→ YOUR GOAL: Would you please return the lines of the material that contain the word "address"?

→ GIVEN RECORDS:
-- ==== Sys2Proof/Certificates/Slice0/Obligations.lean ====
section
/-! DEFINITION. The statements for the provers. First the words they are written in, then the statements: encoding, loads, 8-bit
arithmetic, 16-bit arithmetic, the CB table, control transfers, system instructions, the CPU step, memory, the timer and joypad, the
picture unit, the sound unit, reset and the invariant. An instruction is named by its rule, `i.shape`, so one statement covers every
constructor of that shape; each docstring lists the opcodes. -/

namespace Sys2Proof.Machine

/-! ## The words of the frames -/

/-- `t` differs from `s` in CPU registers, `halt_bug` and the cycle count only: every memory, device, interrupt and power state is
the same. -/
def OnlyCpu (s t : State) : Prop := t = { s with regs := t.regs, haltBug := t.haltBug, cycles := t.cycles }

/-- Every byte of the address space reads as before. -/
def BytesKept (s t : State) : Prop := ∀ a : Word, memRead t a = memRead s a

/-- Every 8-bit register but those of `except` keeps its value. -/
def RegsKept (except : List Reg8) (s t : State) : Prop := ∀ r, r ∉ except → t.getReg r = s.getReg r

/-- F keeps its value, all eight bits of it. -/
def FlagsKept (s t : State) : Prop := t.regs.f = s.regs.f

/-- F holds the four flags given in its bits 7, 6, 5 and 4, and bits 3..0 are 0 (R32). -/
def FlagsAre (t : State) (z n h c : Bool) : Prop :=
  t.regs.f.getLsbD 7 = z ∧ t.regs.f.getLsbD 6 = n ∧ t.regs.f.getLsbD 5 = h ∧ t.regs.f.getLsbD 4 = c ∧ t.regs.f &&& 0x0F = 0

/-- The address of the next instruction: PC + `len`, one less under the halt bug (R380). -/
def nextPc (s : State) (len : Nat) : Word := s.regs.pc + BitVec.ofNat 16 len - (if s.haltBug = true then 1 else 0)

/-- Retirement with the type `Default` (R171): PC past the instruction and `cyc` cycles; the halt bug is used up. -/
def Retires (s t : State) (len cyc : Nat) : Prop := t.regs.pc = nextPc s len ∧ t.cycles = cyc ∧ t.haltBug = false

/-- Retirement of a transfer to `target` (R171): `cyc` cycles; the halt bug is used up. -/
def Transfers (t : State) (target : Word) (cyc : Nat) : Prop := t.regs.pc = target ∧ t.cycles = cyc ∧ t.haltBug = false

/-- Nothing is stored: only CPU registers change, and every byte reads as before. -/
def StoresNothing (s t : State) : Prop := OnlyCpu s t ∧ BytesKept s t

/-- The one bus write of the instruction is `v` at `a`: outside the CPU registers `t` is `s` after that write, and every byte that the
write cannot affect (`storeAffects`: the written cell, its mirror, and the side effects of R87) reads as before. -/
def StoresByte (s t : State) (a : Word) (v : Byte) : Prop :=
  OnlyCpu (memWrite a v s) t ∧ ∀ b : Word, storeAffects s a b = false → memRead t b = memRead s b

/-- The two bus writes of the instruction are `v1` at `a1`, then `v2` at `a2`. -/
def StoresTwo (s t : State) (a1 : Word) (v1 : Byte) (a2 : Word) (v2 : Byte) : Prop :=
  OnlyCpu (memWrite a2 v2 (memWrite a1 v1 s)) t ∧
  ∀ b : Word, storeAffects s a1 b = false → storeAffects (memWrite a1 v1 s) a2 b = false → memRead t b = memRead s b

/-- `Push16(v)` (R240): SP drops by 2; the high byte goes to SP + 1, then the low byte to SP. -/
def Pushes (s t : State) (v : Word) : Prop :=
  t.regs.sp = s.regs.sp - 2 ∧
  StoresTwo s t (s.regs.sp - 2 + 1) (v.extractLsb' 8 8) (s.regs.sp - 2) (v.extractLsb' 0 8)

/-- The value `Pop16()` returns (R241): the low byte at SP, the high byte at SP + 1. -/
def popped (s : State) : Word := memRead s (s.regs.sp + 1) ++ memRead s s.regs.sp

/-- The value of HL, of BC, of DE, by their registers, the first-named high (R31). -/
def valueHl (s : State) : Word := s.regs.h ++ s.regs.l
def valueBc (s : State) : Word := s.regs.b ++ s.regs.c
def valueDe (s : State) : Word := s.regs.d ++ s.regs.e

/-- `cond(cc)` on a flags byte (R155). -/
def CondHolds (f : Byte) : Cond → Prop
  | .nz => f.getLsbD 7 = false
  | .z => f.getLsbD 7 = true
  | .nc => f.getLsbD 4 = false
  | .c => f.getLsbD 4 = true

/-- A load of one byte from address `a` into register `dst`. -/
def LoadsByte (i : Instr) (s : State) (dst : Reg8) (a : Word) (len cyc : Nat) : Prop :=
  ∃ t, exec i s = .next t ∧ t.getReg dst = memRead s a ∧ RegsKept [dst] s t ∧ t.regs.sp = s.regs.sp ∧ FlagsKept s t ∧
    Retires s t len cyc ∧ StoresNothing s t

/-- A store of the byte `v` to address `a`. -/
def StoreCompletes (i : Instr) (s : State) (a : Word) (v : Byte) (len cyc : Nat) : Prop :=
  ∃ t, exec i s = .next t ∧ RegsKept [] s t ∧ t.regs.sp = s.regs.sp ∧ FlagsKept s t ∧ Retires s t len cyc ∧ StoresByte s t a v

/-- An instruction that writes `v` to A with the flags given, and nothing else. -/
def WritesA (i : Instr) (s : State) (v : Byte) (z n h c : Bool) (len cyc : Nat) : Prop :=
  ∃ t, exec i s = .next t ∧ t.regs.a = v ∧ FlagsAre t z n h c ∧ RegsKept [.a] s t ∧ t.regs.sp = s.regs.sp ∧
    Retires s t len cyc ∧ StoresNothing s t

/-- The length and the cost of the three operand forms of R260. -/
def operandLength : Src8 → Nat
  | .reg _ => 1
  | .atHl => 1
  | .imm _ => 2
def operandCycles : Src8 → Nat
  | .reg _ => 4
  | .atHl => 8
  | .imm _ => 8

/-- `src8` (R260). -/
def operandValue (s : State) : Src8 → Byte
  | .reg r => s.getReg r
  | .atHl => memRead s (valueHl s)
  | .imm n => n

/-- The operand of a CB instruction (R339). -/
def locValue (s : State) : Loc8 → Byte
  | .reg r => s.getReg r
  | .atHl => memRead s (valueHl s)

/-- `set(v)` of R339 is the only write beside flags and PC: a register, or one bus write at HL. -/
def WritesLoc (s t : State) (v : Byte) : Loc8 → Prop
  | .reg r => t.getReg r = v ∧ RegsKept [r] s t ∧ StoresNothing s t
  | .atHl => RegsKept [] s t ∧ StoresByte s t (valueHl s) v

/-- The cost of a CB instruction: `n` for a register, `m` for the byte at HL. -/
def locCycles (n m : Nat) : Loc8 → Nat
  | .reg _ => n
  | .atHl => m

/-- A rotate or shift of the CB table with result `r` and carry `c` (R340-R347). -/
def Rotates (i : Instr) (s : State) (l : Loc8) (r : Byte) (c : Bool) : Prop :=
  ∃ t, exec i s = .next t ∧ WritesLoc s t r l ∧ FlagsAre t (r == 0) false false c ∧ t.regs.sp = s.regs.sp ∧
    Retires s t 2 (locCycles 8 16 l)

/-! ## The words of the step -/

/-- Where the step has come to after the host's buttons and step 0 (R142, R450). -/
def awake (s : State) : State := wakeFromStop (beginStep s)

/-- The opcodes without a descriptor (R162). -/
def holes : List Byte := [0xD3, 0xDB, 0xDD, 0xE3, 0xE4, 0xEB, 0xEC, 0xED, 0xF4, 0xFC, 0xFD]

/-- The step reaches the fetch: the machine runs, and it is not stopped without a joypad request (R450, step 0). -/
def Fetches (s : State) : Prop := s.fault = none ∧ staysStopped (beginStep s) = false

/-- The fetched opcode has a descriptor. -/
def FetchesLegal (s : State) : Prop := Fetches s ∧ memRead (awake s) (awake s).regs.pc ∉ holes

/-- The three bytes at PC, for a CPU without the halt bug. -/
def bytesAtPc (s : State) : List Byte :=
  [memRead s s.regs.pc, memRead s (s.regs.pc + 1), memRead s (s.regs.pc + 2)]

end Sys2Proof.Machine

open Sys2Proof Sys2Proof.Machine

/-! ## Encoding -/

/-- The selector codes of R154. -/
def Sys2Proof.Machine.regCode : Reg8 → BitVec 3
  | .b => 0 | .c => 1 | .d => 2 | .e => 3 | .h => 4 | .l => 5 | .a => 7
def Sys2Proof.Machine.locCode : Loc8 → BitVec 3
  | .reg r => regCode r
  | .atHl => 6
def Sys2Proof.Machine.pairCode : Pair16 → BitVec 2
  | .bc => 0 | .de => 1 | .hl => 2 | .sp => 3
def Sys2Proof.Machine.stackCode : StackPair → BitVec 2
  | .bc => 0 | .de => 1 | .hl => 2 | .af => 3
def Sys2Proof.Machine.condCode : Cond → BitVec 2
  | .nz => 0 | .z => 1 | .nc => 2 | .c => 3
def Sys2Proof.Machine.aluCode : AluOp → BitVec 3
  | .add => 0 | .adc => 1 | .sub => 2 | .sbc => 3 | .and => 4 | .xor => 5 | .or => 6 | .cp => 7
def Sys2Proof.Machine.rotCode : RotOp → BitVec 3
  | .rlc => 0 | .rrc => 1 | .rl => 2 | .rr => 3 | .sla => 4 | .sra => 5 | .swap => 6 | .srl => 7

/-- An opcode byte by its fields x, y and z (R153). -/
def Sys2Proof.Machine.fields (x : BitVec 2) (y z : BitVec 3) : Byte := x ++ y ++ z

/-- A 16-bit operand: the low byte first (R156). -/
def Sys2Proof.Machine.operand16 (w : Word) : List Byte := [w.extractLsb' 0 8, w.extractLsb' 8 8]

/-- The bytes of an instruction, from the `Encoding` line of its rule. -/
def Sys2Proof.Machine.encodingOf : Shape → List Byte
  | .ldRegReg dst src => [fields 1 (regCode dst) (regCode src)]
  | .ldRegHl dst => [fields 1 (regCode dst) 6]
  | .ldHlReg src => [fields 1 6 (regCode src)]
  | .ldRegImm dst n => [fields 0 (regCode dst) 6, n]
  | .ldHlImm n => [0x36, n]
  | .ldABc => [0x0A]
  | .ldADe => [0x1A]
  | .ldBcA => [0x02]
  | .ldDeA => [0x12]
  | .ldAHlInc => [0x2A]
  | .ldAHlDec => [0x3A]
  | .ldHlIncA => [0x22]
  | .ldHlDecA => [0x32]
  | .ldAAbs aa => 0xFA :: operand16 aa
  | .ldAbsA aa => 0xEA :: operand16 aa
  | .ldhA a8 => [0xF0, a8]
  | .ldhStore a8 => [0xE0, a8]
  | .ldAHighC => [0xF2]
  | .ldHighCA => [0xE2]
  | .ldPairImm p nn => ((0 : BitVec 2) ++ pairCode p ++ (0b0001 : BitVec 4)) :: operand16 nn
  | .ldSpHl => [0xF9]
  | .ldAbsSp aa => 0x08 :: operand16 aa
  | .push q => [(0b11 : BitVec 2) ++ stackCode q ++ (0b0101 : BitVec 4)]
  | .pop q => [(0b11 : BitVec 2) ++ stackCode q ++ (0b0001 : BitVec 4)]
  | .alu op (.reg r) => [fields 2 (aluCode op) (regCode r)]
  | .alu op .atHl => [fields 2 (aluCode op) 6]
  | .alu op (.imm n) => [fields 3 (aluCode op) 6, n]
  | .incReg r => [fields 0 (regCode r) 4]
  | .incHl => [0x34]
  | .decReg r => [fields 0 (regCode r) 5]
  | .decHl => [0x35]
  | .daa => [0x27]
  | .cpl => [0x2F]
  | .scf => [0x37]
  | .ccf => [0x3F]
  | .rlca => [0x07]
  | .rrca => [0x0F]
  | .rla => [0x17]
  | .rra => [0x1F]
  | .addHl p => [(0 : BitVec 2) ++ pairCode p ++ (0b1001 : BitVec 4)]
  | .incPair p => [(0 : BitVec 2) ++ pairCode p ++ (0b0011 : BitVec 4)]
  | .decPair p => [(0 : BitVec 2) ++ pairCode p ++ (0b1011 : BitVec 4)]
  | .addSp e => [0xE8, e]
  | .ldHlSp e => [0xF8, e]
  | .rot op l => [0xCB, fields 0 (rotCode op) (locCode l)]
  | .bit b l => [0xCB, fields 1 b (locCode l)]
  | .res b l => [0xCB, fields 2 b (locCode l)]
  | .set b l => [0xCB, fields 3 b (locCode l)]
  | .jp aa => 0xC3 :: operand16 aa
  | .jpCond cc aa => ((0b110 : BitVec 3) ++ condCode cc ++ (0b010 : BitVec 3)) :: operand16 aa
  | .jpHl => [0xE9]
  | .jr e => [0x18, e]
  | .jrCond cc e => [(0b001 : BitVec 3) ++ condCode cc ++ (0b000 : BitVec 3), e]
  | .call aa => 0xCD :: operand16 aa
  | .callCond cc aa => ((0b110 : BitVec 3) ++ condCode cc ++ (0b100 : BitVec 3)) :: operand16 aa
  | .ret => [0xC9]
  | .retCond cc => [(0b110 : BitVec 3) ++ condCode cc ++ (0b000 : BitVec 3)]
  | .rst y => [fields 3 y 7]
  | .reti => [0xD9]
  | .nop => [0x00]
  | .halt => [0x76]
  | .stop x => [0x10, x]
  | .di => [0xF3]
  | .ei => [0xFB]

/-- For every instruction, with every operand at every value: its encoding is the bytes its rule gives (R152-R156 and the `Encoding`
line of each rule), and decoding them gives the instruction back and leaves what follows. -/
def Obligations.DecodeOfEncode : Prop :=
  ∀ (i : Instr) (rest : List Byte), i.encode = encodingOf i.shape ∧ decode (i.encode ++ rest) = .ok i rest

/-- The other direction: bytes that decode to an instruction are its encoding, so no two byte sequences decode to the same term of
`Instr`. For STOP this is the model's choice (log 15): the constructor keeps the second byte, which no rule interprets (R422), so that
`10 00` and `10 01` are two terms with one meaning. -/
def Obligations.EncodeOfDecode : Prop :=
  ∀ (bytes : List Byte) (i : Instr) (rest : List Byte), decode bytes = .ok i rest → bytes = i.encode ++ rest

→ RESPONSE TO THIS EXERCISE:
/-- Every byte of the address space reads as before. -/
/-- The address of the next instruction: PC + `len`, one less under the halt bug (R380). -/
/-- A load of one byte from address `a` into register `dst`. -/
/-- A store of the byte `v` to address `a`. -/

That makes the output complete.